EXERCISE REQUIREMENTS => Lines below that include the word "empty" should each be copied.

· · · · ·

-- ==== Sys2Proof/Machine/LocoFamily.lean ====
section
/-! DEFINITION. The Loco family (spec/42_loco_function.md R190 to R203, R209) and `IDLE` (R199), which the
Function family also builds. A meaning is one claim that publishes the instruction's packet and advances
the family; the operands were computed from the slot when DISPATCH assembled the packet. -/

namespace Sys2Proof.Machine

/-- The round-robin index after `i`, wrapping at the table's capacity (R196, R205, R126 g). -/
def nextIndex (i n : Nat) : Nat := (i + 1) % n

/-- The Loco index moves on and the tag goes to FUNCTION (R196). -/
def advanceLoco (s : State) : State :=
  setEnc s { s.enc with li := nextIndex s.enc.li s.loco.length, fam := .function }

/-- A nudging slot keeps the index; its counter is taken down by one and the tag goes to FUNCTION
(R195, R196). -/
def holdLoco (l : Loco) (s : State) : State :=
  setFam (setLoco s (s.loco.set s.enc.li { l with nudge := l.nudge - 1 })) .function

/-- The end of `ENC_LOCO` for an occupied slot (R209). -/
def finishLoco (l : Loco) (s : State) : State := if l.nudge = 0 then advanceLoco s else holdLoco l s

/-- A claim of the Loco family that publishes a packet for the slot `enc.li` (R209). -/
def locoPacket (bs : List Byte) (s : State) : Host.Outcome State Fault Refusal :=
  match s.loco[s.enc.li]? with
  | none => .fault .slotIndexRange
  | some l => .next (finishLoco l (publish bs false (claim s)))

/-- The Function group moves on, and at its wrap the Function index; the tag goes to LOCO (R205). -/
def advanceFunction (s : State) : State :=
  setEnc s { s.enc with
    fg := s.enc.fg + 1
    fi := if s.enc.fg + 1 = 0 then nextIndex s.enc.fi s.loco.length else s.enc.fi
    fam := .loco }

/-- A claim of the Function family that publishes a packet for the slot `enc.fi` (R210). -/
def functionPacket (bs : List Byte) (s : State) : Host.Outcome State Fault Refusal :=
  match s.loco[s.enc.fi]? with
  | none => .fault .slotIndexRange
  | some _ => .next (advanceFunction (publish bs false (claim s)))

/-- An idle packet of the Loco family: an empty slot never holds the index (R196, R199, R209). -/
def idleLocoPacket (bs : List Byte) (s : State) : Host.Outcome State Fault Refusal :=
  match s.loco[s.enc.li]? with
  | none => .fault .slotIndexRange
  | some _ => .next (advanceLoco (publish bs false (claim s)))

/-- `IDLE` (R199): under the tag FUNCTION the Function family's packet for an empty slot, otherwise the
Loco family's. -/
def execIdle (s : State) : Host.Outcome State Fault Refusal :=
  if s.enc.fam = .function then functionPacket (encode .idle) s else idleLocoPacket (encode .idle) s

/-- `SPD28.S` (R200). -/
def execSpd28S (a : BitVec 7) (d : Bool) (code : BitVec 5) (s : State) :
    Host.Outcome State Fault Refusal := locoPacket (encode (.spd28S a d code)) s

/-- `SPD28.L` (R200). -/
def execSpd28L (a : BitVec 14) (d : Bool) (code : BitVec 5) (s : State) :
    Host.Outcome State Fault Refusal := locoPacket (encode (.spd28L a d code)) s

/-- `SPD128.S` (R201). -/
def execSpd128S (a : BitVec 7) (d : Bool) (code : BitVec 7) (s : State) :
    Host.Outcome State Fault Refusal := locoPacket (encode (.spd128S a d code)) s

/-- `SPD128.L` (R201). -/
def execSpd128L (a : BitVec 14) (d : Bool) (code : BitVec 7) (s : State) :
    Host.Outcome State Fault Refusal := locoPacket (encode (.spd128L a d code)) s

/-- `ESTOP28.S` (R202). -/
def execEstop28S (a : BitVec 7) (d : Bool) (s : State) : Host.Outcome State Fault Refusal :=
  locoPacket (encode (.estop28S a d)) s

/-- `ESTOP28.L` (R202). -/
def execEstop28L (a : BitVec 14) (d : Bool) (s : State) : Host.Outcome State Fault Refusal :=
  locoPacket (encode (.estop28L a d)) s

/-- `ESTOP128.S` (R203). -/
def execEstop128S (a : BitVec 7) (s : State) : Host.Outcome State Fault Refusal :=
  locoPacket (encode (.estop128S a)) s

/-- `ESTOP128.L` (R203). -/
def execEstop128L (a : BitVec 14) (s : State) : Host.Outcome State Fault Refusal :=
  locoPacket (encode (.estop128L a)) s

end Sys2Proof.Machine
end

· · · · ·

EXERCISE ANSWER =>
/-- An idle packet of the Loco family: an empty slot never holds the index (R196, R199, R209). -/
/-- `IDLE` (R199): under the tag FUNCTION the Function family's packet for an empty slot, otherwise the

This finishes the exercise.